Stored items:

== Segment start ==

-- ==== Sys2Proof/Config.lean ====
section
/-! DEFINITION. What one unit, part or image fixes, and the free values: what the spec leaves open (opaque constants, no body). -/

namespace Sys2Proof.Config

/-- Symbol k of 0x1000:06 `SERIAL` of this unit among the ten digits and the 26 upper-case letters (Table 0-3, "Per unit"). (DESIGN CHOICE,
log 54.) -/
opaque serialSymbol : Nat → Fin 36

/-- Character k of `SERIAL`: a digit or an upper-case letter (Table 0-3). -/
def serialChar (k : Nat) : Byte :=
  let x := (serialSymbol k).val
  BitVec.ofNat 8 (if x < 10 then 48 + x else 55 + x)

/-- `SERIAL`: 12 characters. -/
def serial : List Byte := (List.range 12).map serialChar

/-- Minor [23:16] and build [15:0] of 0x1000:07 `FW_VERSION` of the n-th image that the module has held (Table 0-3, "Per image"). (DESIGN CHOICE,
log 54.) -/
opaque imageBuild : Nat → BitVec 24

/-- Minor and build of the boot ROM's version (Table 0-3). (DESIGN CHOICE, log 54.) -/
opaque romBuild : BitVec 24

/-- `FW_VERSION` of the n-th image: this manual covers the images of major version 3 (00_scope.md). (DESIGN CHOICE, log 54.) -/
def fwVersion (image : Nat) : Nat := 0x03000000 + (imageBuild image).toNat

/-- `FW_VERSION` in mooring mode, where the boot ROM runs: major 0x00 (Table 0-3). -/
def romVersion : Nat := romBuild.toNat

/-- `MAC_ADDR` of each port (Table 13-12, "Per unit"). (DESIGN CHOICE, log 54.) -/
opaque macAddr : Nat → Nat

/-- `MCLK_KHZ`, MCLK measured against ECLK (Table 10-9, "Per unit"). (DESIGN CHOICE, log 54.) -/
opaque mclkKhz : Nat

/-- Coefficient h[φ][j] of `RESAMPLER_TAPS` for 0 < φ < 1,024, a 25-bit signed value (R121, Table 4-6, "Per part"; R121 fixes the others).
(DESIGN CHOICE, log 54.) -/
opaque resamplerTap : Nat → Nat → BitVec 25

/-- Coefficient b_i of `HALFBAND_TAPS` for i ≠ 23, read as an I32 (Table 4-6, "Per part"; R122 fixes b_23). (DESIGN CHOICE, log 54.) -/
opaque halfbandTap : Nat → BitVec 32

/-- What the sample store held at a byte address that no accepted write has covered (R52: unspecified). (DEDUCED, log 52.) -/
opaque storeByte : Nat → Byte

/-- The n-th word of undefined data (R407, R417): what a collided or borrowed Berth read drives on BD. (DEDUCED, log 37.) -/
opaque undefinedWord : Nat → Word

/-- Words W8 to W135 of the freeze record of a channel's n-th freeze: the command trace, which DRAM timing makes (Table 14-5). -/
opaque freezeTrace : Nat → Nat → Nat → Nat

/-- The n-th DEVICE_NONCE of the hardware entropy source (Table 13-5). -/
opaque deviceNonce : Nat → Nat

/-- A bit of the n-th draw of the controller's random source: does this activate refresh its neighbours (R377)? -/
opaque neighbourDraw : Nat → Bool

/-- The factory coefficients (K, OC) of a channel and of a mode and range (R440: the factory record, "Per unit"). (DESIGN CHOICE, log 54.) -/
opaque factoryK : Nat → Nat → Nat

/-- The factory OC of a channel and of a mode and range (R440). (DESIGN CHOICE, log 54.) -/
opaque factoryOC : Nat → Nat → Int

/-- Does the factory record of a channel pass its CHECK (R441)? (DESIGN CHOICE, log 54.) -/
opaque factoryGood : Nat → Bool

/-- The factory record's element trims, threshold offsets and sense gain corrections of a channel, by position (Table 16-3).
(DESIGN CHOICE, log 54.) -/
opaque factoryTrim : Nat → Nat → Int
opaque factoryThOffset : Nat → Nat → Int
opaque factorySenseCorr : Nat → Nat → Int

/-- The factory record's monitor offset and gain, TEMP and TIME of a channel. (DESIGN CHOICE, log 54.) -/
opaque factoryMonOffset : Nat → Int
opaque factoryMonGain : Nat → Int
opaque factoryTemp : Nat → Int
opaque factoryTime : Nat → Nat

/-- CAUSE of a FATAL fault, by its case in R460: 0 control data lost, 1 management recovery, 2 loop lock, 3 thermal (no rule gives the
numbers). (DESIGN CHOICE, log 31.) -/
opaque fatalCause : Nat → Nat

/-- The n-th ring commit id that the coordinator draws (R306 gives no rule for it). (DEDUCED, log 30.) -/
opaque ringCommitId : Nat → Nat

/-- The ns that MCLK measures while ECLK counts these edges in holdover (R286, Table 10-9; MCLK is within ±3 %). (DESIGN CHOICE, log 20.) -/
opaque holdoverTime : Nat → Nat

/-- Byte k of the message channel of a cell that the module sends in a window (Table 11-1): the spec lays its segments out nowhere.
(DESIGN CHOICE, log 60.) -/
opaque messageByte : Nat → Nat → Byte

/-- Byte k of the key that K0 holds from the factory (R350, "supplied with each unit"). (DESIGN CHOICE, log 54.) -/
opaque keyByte : Nat → Byte

/-- K0's commissioning key: 32 bytes (R350). -/
def commissioningKey : List Byte := (List.range 32).map keyByte

/-- The n-th trim of the time counter's rate word by the PTP servo, which the spec bounds and does not state (R282). (DESIGN CHOICE, log 20.) -/
opaque servoTrim : Nat → Int

/-- Is the trip latch of line p, set by a comparator that is seen asserted from edge N on, sampled at N + 2 rather than N + 1 (Table 1-5
and Table 10-3 give bounds)? (DEDUCED, log 16.) -/
opaque tripLate : Nat → Nat → Bool

end Sys2Proof.Config
end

== Segment end ==

■ What is required:
Only the number is wanted. Count the lines above that include the word "serialChar".

■ Response to the exercise:
2